Work task - In the data that follows, find the line with "exec_collectiveOpen k s, ?_⟩"; transcribe it, every later line up to the one with "rw [collCloseEff_ended entry ended]", and that line as well, exactly and with no others.

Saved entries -
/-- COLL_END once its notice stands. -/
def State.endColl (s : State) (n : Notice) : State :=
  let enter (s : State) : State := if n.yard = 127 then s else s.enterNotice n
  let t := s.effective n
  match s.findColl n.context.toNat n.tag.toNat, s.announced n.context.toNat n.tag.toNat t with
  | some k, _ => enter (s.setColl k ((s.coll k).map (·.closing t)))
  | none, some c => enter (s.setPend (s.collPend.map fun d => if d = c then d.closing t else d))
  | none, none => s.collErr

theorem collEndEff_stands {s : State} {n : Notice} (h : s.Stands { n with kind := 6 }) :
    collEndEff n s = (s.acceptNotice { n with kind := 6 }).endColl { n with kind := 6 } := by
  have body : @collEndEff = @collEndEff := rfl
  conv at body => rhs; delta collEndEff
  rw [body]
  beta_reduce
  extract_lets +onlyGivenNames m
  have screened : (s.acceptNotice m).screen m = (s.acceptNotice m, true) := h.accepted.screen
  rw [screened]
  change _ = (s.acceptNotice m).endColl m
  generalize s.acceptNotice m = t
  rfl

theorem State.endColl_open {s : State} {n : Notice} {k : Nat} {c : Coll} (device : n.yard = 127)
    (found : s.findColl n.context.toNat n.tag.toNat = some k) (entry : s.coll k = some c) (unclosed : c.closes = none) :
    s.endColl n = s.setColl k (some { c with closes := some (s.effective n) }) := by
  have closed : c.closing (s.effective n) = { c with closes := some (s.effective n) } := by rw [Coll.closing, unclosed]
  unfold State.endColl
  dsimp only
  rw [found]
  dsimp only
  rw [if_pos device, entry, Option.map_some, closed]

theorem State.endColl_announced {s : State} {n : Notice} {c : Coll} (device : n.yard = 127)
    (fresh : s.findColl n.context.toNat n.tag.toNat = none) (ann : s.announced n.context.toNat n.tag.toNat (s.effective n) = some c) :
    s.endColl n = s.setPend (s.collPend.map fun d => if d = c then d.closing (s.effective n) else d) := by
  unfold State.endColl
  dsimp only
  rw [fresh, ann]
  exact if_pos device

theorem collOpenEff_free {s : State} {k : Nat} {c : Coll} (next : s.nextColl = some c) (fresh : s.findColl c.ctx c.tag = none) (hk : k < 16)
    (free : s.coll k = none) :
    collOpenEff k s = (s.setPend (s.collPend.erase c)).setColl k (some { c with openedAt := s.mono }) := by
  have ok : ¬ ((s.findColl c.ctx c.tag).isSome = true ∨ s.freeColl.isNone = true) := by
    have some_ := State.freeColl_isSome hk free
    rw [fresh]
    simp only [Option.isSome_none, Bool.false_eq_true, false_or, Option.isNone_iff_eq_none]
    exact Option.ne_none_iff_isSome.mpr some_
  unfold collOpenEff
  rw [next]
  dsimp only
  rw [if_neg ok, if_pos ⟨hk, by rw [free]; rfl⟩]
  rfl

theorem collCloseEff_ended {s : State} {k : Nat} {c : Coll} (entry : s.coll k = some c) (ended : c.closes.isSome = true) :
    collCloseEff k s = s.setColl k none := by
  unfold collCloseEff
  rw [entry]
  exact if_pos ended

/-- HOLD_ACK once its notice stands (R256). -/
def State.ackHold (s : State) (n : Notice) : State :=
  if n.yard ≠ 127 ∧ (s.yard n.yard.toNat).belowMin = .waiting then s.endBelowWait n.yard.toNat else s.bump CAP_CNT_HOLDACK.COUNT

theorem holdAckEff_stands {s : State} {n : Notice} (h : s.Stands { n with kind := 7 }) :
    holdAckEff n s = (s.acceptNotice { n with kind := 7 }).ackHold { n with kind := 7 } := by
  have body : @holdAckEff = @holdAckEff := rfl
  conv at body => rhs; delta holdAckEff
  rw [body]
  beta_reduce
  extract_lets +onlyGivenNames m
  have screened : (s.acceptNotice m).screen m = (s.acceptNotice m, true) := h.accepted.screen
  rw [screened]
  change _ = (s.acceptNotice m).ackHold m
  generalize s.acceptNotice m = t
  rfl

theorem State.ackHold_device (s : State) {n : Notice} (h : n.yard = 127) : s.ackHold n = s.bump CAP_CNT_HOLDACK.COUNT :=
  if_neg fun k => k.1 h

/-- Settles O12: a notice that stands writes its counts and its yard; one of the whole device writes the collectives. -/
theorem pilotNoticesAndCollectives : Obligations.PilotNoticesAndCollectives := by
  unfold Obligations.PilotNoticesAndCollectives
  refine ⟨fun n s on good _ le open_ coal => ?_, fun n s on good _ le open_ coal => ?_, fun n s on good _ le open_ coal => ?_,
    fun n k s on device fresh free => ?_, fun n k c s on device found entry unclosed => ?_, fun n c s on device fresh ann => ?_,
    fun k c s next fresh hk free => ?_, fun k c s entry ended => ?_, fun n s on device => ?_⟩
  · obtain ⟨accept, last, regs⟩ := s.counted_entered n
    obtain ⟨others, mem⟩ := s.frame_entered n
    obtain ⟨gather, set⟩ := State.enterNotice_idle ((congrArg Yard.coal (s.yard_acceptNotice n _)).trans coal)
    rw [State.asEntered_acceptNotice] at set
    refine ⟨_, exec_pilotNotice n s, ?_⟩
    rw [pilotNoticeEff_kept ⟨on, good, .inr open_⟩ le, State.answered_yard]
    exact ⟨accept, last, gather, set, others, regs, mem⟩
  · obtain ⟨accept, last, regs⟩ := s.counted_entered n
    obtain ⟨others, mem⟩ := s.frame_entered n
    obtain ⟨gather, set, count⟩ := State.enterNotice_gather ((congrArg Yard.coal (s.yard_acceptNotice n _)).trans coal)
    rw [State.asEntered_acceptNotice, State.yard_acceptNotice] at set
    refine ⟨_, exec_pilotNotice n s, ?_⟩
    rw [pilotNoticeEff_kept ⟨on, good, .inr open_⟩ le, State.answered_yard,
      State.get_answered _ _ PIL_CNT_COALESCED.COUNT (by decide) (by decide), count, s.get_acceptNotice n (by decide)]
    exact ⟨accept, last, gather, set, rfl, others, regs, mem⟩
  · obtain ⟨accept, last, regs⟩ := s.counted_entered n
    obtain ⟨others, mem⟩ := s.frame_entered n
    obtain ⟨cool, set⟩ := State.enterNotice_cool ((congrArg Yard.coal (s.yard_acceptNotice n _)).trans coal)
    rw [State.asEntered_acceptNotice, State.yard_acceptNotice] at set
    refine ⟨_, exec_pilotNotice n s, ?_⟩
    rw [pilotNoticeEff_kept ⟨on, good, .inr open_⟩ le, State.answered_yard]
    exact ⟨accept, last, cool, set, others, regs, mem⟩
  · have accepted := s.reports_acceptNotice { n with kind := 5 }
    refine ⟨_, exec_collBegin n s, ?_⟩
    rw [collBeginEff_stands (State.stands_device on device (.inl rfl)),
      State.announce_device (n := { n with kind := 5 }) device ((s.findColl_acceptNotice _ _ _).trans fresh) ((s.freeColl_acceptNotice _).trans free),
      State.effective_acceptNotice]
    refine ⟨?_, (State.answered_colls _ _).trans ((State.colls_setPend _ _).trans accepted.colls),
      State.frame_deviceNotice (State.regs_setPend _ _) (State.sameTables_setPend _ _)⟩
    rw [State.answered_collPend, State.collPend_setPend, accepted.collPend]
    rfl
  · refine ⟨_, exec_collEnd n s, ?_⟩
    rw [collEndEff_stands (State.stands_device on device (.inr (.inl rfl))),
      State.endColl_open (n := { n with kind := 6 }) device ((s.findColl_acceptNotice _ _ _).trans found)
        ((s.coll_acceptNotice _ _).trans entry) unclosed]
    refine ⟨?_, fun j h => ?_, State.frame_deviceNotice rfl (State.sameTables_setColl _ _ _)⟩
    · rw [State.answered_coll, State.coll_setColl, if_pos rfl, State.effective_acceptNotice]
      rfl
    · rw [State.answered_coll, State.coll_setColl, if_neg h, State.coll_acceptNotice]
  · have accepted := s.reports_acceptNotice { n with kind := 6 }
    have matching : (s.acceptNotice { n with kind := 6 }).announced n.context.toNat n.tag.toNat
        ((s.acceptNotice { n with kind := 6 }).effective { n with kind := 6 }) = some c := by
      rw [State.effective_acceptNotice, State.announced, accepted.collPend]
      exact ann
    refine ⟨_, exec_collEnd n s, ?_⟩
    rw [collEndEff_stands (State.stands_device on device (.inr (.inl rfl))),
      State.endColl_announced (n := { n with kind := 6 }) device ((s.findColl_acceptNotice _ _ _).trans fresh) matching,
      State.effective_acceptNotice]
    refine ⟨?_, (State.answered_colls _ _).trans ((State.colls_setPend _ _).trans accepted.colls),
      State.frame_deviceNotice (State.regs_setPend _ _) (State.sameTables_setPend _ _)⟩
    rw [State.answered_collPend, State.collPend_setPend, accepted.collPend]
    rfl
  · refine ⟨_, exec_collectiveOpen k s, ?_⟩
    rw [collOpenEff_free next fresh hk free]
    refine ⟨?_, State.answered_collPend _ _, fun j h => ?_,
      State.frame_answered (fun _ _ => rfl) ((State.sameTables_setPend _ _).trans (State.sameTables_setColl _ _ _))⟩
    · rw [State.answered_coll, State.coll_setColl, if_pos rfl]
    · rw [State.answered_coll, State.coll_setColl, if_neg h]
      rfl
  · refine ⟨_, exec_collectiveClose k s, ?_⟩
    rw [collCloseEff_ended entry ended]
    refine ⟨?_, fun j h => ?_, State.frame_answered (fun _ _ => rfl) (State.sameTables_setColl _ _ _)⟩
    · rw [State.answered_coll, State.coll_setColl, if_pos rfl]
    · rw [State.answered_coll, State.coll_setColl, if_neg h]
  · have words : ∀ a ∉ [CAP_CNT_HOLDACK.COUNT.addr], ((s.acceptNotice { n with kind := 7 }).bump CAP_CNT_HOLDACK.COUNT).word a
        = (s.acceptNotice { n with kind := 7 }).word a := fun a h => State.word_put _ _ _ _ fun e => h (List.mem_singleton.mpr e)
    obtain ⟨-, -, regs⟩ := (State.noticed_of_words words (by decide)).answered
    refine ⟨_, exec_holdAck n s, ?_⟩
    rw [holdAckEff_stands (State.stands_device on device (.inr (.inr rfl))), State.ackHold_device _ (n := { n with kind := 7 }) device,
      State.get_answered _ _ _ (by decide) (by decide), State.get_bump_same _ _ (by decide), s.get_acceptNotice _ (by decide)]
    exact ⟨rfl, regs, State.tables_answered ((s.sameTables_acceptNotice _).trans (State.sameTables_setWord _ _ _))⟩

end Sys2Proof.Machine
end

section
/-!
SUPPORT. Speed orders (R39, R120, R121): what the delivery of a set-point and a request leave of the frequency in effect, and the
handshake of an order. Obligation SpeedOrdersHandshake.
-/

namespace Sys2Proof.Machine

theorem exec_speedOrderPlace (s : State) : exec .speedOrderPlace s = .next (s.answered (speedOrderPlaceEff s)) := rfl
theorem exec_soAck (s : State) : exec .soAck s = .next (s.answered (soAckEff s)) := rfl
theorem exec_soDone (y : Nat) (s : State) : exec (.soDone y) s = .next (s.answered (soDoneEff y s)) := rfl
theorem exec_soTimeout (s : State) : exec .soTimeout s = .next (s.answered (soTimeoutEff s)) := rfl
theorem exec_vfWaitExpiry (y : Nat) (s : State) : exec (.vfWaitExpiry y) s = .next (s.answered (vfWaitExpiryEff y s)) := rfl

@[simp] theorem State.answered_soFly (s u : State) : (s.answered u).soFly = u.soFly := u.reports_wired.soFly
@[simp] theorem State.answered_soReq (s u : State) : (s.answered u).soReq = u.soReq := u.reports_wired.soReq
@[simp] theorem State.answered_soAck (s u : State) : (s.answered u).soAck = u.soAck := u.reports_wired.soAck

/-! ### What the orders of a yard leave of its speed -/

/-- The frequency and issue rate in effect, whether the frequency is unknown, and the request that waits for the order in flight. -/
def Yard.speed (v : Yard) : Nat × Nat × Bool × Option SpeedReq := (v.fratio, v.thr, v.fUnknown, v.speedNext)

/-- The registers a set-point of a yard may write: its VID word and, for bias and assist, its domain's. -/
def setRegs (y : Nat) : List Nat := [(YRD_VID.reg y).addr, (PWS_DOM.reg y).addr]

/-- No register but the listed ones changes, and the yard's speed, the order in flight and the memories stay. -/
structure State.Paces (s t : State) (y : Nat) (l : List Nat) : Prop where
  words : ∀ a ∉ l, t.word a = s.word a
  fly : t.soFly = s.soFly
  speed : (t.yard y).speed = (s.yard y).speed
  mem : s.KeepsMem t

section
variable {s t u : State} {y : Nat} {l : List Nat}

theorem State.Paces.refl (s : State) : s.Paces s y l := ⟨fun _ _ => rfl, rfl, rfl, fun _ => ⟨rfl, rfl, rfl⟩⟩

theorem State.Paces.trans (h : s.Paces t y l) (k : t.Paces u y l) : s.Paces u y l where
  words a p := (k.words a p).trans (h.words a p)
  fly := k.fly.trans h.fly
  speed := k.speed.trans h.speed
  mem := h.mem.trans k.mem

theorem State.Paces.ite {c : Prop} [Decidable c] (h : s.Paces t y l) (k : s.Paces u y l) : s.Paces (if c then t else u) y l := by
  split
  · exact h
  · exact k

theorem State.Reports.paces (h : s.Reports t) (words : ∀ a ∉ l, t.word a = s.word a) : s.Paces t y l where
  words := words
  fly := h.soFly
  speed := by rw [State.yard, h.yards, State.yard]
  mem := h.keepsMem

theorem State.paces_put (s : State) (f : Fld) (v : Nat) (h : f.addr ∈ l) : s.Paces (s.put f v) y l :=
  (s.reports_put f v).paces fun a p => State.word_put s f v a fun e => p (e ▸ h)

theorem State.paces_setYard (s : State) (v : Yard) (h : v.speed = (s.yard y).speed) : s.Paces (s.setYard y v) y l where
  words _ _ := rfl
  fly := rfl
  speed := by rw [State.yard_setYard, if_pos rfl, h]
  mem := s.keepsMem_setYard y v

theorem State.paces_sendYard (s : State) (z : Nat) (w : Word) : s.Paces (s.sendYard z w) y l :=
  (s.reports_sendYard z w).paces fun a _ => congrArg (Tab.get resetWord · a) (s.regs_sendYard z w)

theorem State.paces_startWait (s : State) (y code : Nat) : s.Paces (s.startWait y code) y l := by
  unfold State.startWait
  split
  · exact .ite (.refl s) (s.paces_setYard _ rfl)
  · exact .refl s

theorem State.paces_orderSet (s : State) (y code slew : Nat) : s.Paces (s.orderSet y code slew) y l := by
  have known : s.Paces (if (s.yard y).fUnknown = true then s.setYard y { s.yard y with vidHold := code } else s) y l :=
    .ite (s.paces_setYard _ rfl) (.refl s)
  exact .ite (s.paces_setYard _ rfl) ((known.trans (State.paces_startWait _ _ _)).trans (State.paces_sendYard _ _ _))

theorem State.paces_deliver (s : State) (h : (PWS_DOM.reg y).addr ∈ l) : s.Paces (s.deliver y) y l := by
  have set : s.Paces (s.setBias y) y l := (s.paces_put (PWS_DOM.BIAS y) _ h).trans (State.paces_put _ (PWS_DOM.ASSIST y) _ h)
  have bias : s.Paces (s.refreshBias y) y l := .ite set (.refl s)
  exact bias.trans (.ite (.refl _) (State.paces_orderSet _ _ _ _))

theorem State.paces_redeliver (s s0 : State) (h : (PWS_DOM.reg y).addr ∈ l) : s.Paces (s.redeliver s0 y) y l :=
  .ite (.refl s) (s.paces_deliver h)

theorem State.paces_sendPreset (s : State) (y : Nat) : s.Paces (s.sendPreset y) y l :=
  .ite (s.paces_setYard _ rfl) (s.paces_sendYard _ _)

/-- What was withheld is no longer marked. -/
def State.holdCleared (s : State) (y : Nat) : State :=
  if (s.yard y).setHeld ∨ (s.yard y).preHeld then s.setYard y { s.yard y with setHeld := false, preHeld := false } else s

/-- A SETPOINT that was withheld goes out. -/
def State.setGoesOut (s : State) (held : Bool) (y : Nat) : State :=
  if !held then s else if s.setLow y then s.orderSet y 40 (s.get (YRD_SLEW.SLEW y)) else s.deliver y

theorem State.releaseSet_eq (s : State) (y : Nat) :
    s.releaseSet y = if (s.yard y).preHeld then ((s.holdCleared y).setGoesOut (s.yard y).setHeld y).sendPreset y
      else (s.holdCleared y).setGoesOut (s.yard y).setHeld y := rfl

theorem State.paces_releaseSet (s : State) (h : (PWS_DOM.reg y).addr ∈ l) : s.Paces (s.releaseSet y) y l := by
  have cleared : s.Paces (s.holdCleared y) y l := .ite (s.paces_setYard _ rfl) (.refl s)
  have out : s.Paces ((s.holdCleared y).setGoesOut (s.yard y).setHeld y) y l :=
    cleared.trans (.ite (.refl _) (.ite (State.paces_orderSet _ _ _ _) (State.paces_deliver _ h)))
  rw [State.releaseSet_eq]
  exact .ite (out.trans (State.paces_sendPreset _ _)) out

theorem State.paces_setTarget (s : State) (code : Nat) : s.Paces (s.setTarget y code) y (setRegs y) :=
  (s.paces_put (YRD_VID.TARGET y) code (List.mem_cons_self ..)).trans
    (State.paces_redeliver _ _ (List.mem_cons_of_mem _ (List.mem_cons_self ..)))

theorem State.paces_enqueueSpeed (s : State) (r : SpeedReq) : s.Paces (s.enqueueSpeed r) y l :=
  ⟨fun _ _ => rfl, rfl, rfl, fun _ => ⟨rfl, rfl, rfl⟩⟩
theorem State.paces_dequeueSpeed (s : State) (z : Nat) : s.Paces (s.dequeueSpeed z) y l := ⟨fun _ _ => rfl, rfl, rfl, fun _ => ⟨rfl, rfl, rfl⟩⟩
...
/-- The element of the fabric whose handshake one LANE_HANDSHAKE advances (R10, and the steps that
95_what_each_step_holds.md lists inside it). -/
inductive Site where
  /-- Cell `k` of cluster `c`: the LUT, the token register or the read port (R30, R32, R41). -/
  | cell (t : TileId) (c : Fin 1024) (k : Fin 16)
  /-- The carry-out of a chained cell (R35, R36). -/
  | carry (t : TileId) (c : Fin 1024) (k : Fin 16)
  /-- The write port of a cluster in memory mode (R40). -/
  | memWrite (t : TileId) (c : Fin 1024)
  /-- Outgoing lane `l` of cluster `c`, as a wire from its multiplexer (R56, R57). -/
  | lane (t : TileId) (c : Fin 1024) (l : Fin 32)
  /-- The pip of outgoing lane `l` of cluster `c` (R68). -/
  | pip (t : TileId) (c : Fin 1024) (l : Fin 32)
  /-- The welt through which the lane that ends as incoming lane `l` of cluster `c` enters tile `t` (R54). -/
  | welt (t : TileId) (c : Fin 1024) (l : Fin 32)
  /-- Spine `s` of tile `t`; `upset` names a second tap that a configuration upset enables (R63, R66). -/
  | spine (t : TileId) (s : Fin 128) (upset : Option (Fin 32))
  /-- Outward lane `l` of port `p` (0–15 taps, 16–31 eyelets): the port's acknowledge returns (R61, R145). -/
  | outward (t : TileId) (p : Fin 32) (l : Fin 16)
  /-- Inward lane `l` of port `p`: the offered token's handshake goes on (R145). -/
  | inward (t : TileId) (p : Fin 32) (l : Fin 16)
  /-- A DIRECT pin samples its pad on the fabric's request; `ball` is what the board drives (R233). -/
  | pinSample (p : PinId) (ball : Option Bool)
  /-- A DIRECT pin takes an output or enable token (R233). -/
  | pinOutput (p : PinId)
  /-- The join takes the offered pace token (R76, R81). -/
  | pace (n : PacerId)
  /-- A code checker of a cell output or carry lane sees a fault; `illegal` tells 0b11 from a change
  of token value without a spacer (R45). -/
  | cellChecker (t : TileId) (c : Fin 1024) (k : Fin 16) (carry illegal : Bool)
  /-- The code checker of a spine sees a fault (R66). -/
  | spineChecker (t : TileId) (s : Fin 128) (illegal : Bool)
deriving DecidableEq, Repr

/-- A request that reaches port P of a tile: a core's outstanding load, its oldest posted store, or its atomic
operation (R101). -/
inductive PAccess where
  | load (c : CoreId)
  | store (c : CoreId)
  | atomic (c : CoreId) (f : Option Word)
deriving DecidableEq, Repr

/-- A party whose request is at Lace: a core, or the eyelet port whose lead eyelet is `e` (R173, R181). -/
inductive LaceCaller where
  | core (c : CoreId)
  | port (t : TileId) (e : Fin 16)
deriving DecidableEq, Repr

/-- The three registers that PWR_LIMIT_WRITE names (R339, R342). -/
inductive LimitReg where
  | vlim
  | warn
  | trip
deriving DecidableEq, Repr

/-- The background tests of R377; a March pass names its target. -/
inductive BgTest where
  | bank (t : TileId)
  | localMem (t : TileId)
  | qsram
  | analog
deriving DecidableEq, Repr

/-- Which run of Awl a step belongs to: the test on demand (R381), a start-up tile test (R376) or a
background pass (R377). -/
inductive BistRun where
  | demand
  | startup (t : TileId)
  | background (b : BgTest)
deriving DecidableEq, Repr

Result -
  · refine ⟨_, exec_collectiveOpen k s, ?_⟩
    rw [collOpenEff_free next fresh hk free]
    refine ⟨?_, State.answered_collPend _ _, fun j h => ?_,
      State.frame_answered (fun _ _ => rfl) ((State.sameTables_setPend _ _).trans (State.sameTables_setColl _ _ _))⟩
    · rw [State.answered_coll, State.coll_setColl, if_pos rfl]
    · rw [State.answered_coll, State.coll_setColl, if_neg h]
      rfl
  · refine ⟨_, exec_collectiveClose k s, ?_⟩
    rw [collCloseEff_ended entry ended]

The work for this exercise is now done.